Par l’excellence de l’Orchestre symphonique de Carthage représentant la Tunisie, Constantine a vécu dimanche une soirée d’une rare intensité, où la musique a transcendé les frontières pour offrir au public un moment profondément émouvant et inoubliable.
L’événement organisé au théâtre régional Mohamed Tahar Fergani dans le cadre du 15e Festival international de musique symphonique, a drainé un public nombreux, confirmant l’intérêt grandissant des Constantinois pour ce genre musical d’envergure.

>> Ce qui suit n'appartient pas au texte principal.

-- ==== Sys2Proof/Certificates/Slice0/Obligations.lean ====
section
/-! DEFINITION. The statements for the provers. Each docstring names the rules of the spec it formalises. A statement about an operation that
completes gives the next state as an explicit update of the state before, which is at once its frame: FRAME, SYM, the header, OPR and the
configuration are as before where the update does not name them. -/

section

open Sys2Proof Sys2Proof.Machine

/-! ## Reset, commands, decoding -/

/-- R350, R39, R351: the state after reset. What OPR holds there is the model's choice (log entry 1), of which nothing is said here. -/
def Obligations.ResetState : Prop :=
  (∀ cfg : Config,
    let r := State.resetWith cfg
    r.cfg = cfg ∧ r.cmd = none ∧ statusWord r.status = 0 ∧ r.result = 0 ∧ r.b71.toList = List.replicate 9 0 ∧
      r.frame.toList = List.replicate 10 0 ∧ seqModeWord r.seqMode = 0 ∧ r.seqBase = 0 ∧ r.seqLen = 0 ∧ r.seqCursor = 0 ∧
      r.seqRepeat = false ∧ r.sym = []) ∧
    (∀ s : State, act s .reset = .next (State.resetWith s.cfg)) ∧ State.reset = State.resetWith State.reset.cfg

/-- R34, R350: the reset state has the sequence invariant, whatever the configuration. The spec derives R34 itself. -/
def Obligations.ResetHasSequenceInvariant : Prop := (∀ cfg : Config, SeqInv (State.resetWith cfg)) ∧ SeqInv State.reset

/-- R26, R90, R355: a step runs the operation the opcode in CMD names, once, on the current OPR, and CMD is empty afterwards; a write of
CMD by the host is that step; without a command the engine does nothing (R20). The word placed where a step fetches is that write of
CMD, after the write of a record of the opcode's shape where OPR holds none. That the opcode is held in CMD until the step takes it is
the model's choice (log entry 4). -/
def Obligations.StepRunsDecodedCommand : Prop :=
  (∀ (s : State) (op : Byte) (i : Instr), s.cmd = some op → decode op = .ok i → step s = exec i { s with cmd := none }) ∧
    (∀ (s : State) (op : Byte) (i : Instr), decode op = .ok i → portWrite .host (.cmd op) s = exec i { s with cmd := none }) ∧
    (∀ s : State, s.cmd = none → step s = .next s) ∧
    ∀ (s : State) (w : Nat), w < 256 →
      s.withFetchWord 8 w = { s with cmd := some (BitVec.ofNat 8 w), opr := (s.withFetchWord 8 w).opr } ∧
        ∀ i, decode (BitVec.ofNat 8 w) = .ok i →
          (s.withFetchWord 8 w).opr.holds i = true ∧ (s.opr.holds i = true → (s.withFetchWord 8 w).opr = s.opr)

/-- R93, R324: every opcode of the list completes at once with ILLEGAL_COMMAND, whatever OPR holds, and changes nothing but STATUS,
RESULT and B71. -/
def Obligations.IllegalOpcodeCompletes : Prop :=
  ∀ (s : State) (op : Byte), s.cmd = some op →
    (op.toNat = 0x00 ∨ (0x04 ≤ op.toNat ∧ op.toNat ≤ 0x0F) ∨ (0x12 ≤ op.toNat ∧ op.toNat ≤ 0x1F) ∨
      (0x2E ≤ op.toNat ∧ op.toNat ≤ 0x3F) ∨ (0x49 ≤ op.toNat ∧ op.toNat ≤ 0xFF)) →
    step s = .next { s with cmd := none, status := .illegalCommand, result := 0, b71 := zeroB71 }

/-- R92, R118: one word of each group, written out bit by bit, and two words that name no operation. -/
def Obligations.OpcodeWordsDecode : Prop :=
  decode 0b00000001 = .ok .encCw ∧ decode 0b00000011 = .ok .encWspr ∧ decode 0b00010000 = .ok .packBits ∧
    decode 0b00100110 = .ok .feHash ∧ decode 0b00101101 = .ok .feS11 ∧ decode 0b01000100 = .ok .ftxStandard ∧
    decode 0b01001000 = .ok .ftxEuVhf5 ∧ decode 0b00000000 = .error (.illegalOpcode 0b00000000) ∧
    decode 0b01001001 = .error (.illegalOpcode 0b01001001)

/-- R90 to R94, R118: decode and encode agree, in both directions, for every operation and every byte; and the table's word of an
operation is its opcode and nothing else. -/
def Obligations.DecodeEncodeAgree : Prop :=
  (∀ (i : Instr) (op : Byte), i.wf = true → (decode op = .ok i ↔ encode i = op)) ∧
    ∀ (i : Instr) (n w : Nat), decodeTableWord n w = some i ↔ n = 8 ∧ w = (encode i).toNat

/-! ## Invariants and whole-machine rules -/

/-- R34, R33, R79, R37: every step from a state with the sequence invariant keeps it: SYM holds `SEQ_LEN` entries, at most SYM_CAP of
them, each of a duration above 0. Configuration and operands are never written, and no command is left in CMD. The spec derives R34
itself; a CW duration beyond 32 bits is the free value of log entry 5. -/
def Obligations.StepKeepsSequenceInvariant : Prop :=
  ∀ s t : State, SeqInv s → step s = .next t → SeqInv t ∧ t.cfg = s.cfg ∧ t.opr = s.opr ∧ t.cmd = none

/-- R34, R77, R79: whatever host and player write, in any order, resets included, the sequence invariant holds between the operations. -/
def Obligations.ActionsKeepSequenceInvariant : Prop :=
  ∀ (acts : List Action) (s t : State), SeqInv s → runActions acts s = .next t → SeqInv t ∧ t.cfg = s.cfg

/-- R37: the write rights of the engine by operation family, an illegal opcode's among them. -/
def Obligations.WriteRights : Prop :=
  (∀ (i : Instr) (s t : State), exec i s = .next t →
    SameOperands s t ∧
      (isSequenceEncoder i = true → t.result = 0 ∧ t.b71 = zeroB71 ∧ t.frame = s.frame) ∧
      (isFieldEncoder i = true → t.frame = s.frame ∧ SameSequence s t) ∧
      (writesFrame i = true → t.result = 0 ∧ t.b71 = zeroB71 ∧ SameSequence s t) ∧
      (i = .unpackBits → t.b71 = zeroB71 ∧ t.frame = s.frame ∧ SameSequence s t)) ∧
    ∀ (op : Byte) (s : State), (∀ i, decode op ≠ .ok i) →
      runOpcode op s = .next { s with status := .illegalCommand, result := 0, b71 := zeroB71 }

/-- R321, R323, R339: the codes an operation can complete with. -/
def Obligations.CompletionCodes : Prop :=
  ∀ (i : Instr) (s t : State), exec i s = .next t →
    t.status ≠ .idle ∧ t.status ≠ .illegalCommand ∧
      (t.status = .allocationError → isSequenceEncoder i = true ∧ (i = .encWspr → s.cfg.symCap < 162)) ∧
      (t.status = .validationError → neverFails i = false)

/-- R132, R133: the two completions of a sequence encoder, every register of them. That a command whose record OPR does not hold completes
too, with an unknown `base` operand in SEQ_BASE, is the model's choice (log entry 1, DESIGN CHOICE): U1 puts it outside the spec's model. -/
def Obligations.SequenceCompletions : Prop :=
  ∀ (i : Instr) (s t : State), isSequenceEncoder i = true → exec i s = .next t →
    (t.status = .ok ∧
      t = { s with
            status := .ok, result := 0, b71 := zeroB71, seqMode := sequenceMode i, seqBase := sequenceBase i s, seqLen := t.sym.length,
            seqCursor := 0, seqRepeat := false, sym := t.sym }) ∨
    ((t.status = .validationError ∨ t.status = .allocationError) ∧
      t = { s with
            status := t.status, result := 0, b71 := zeroB71, seqMode := sequenceMode i, seqBase := sequenceBase i s, seqLen := 0,
            seqCursor := 0, seqRepeat := false, sym := [] })

/-- R134: the completions of an operation that produces no sequence. -/
def Obligations.OtherCompletions : Prop :=
  ∀ (i : Instr) (s t : State), isSequenceEncoder i = false → exec i s = .next t →
    (writesFrame i = false → i ≠ .feF71 → i ≠ .feT71 →
      t = { s with status := .ok, result := t.result, b71 := zeroB71 } ∨
      t = { s with status := .validationError, result := 0, b71 := zeroB71 }) ∧
    (i = .feF71 ∨ i = .feT71 →
      t = { s with status := .ok, result := 0, b71 := t.b71 } ∨
      t = { s with status := .validationError, result := 0, b71 := zeroB71 }) ∧
    (writesFrame i = true →
      t = { s with status := .ok, result := 0, b71 := zeroB71, frame := t.frame } ∨
      t = { s with status := .validationError, result := 0, b71 := zeroB71, frame := zeroFrame })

L’Orchestre symphonique de Carthage a offert une prestation remarquable, conférant à l’événement une dimension culturelle prestigieuse, saluée par les mélomanes présents.
Placée sous la direction du maestro Hafedh Magueni, le programme, soigneusement élaboré, s’est distingué par son éclectisme, mêlant des œuvres emblématiques du répertoire classique européen à des compositions inspirées du patrimoine musical arabe, rendant hommage à de grandes figures telles que Mohamed Abdelwahab, Farid El Atrache et Baligh Hamdi.
Des œuvres algériennes et tunisiennes revisitées dans des arrangements symphoniques modernes ont également enrichi cette soirée, illustrant un dialogue harmonieux entre tradition et innovation.
Moment fort de la soirée, l’interprétation de “Ya Qodsou, Zahrat El Madaen” de la Diva libanaise Fayrouz ainsi que la chanson “Louabet El Ayam” de Warda El Djazairia suscitant une vive émotion dans la salle.Le public, conquis, a chaleureusement applaudi ces reprises magistrales, témoignant de son attachement à ces œuvres intemporelles.
A Alger, à l’Opéra Boualem-Bessaïh, le 15e Festival culturel international de musique symphonique (FCIMS) a accueilli, dimanche soir, la mezzo-soprano Ulrike Mayer et le pianiste Peter Kreutz, de la République fédérale d’Allemagne et l’Ensemble “Philharmonie de Bohême du Sud”, représentant la République tchèque, invité d’honneur de cette édition, devant un public nombreux.
Durant près de deux heures de temps, sous un éclairage feutré, la cantatrice allemande a interprété, avec une voix suave à la tessiture large, une dizaine de pièces, parmi lesquelles, “Widmung” de Robert Schumann, “Der Zauberer” de Wolfgang Amadeus Mozart et “Die Lorelei” de Franz Liszt.
Prenant le relais dans une ambiance de grands soirs, l’Ensemble “Philharmonie de Bohême du Sud” de la République tchèque et sa quarantaine d’instrumentistes dirigés par le maestro Jan Talich a notamment restitué à l’assistance une prestation de haute facture, également conduite par la voix cristalline de la mezzo soprano, Marie Kopeckà Verhoeven.
Dans “la joie et le plaisir de se produire à Alger”, l’Ensemble tchèque a notamment rendu les pièces, “Hungarian dances” (5,6 et 11) de Johannes Brams, “L’Italiana in Algéri” de Gioachino Rossini et “Gipsy Songs” et “Czech Suite” d’Antonin Dvorak.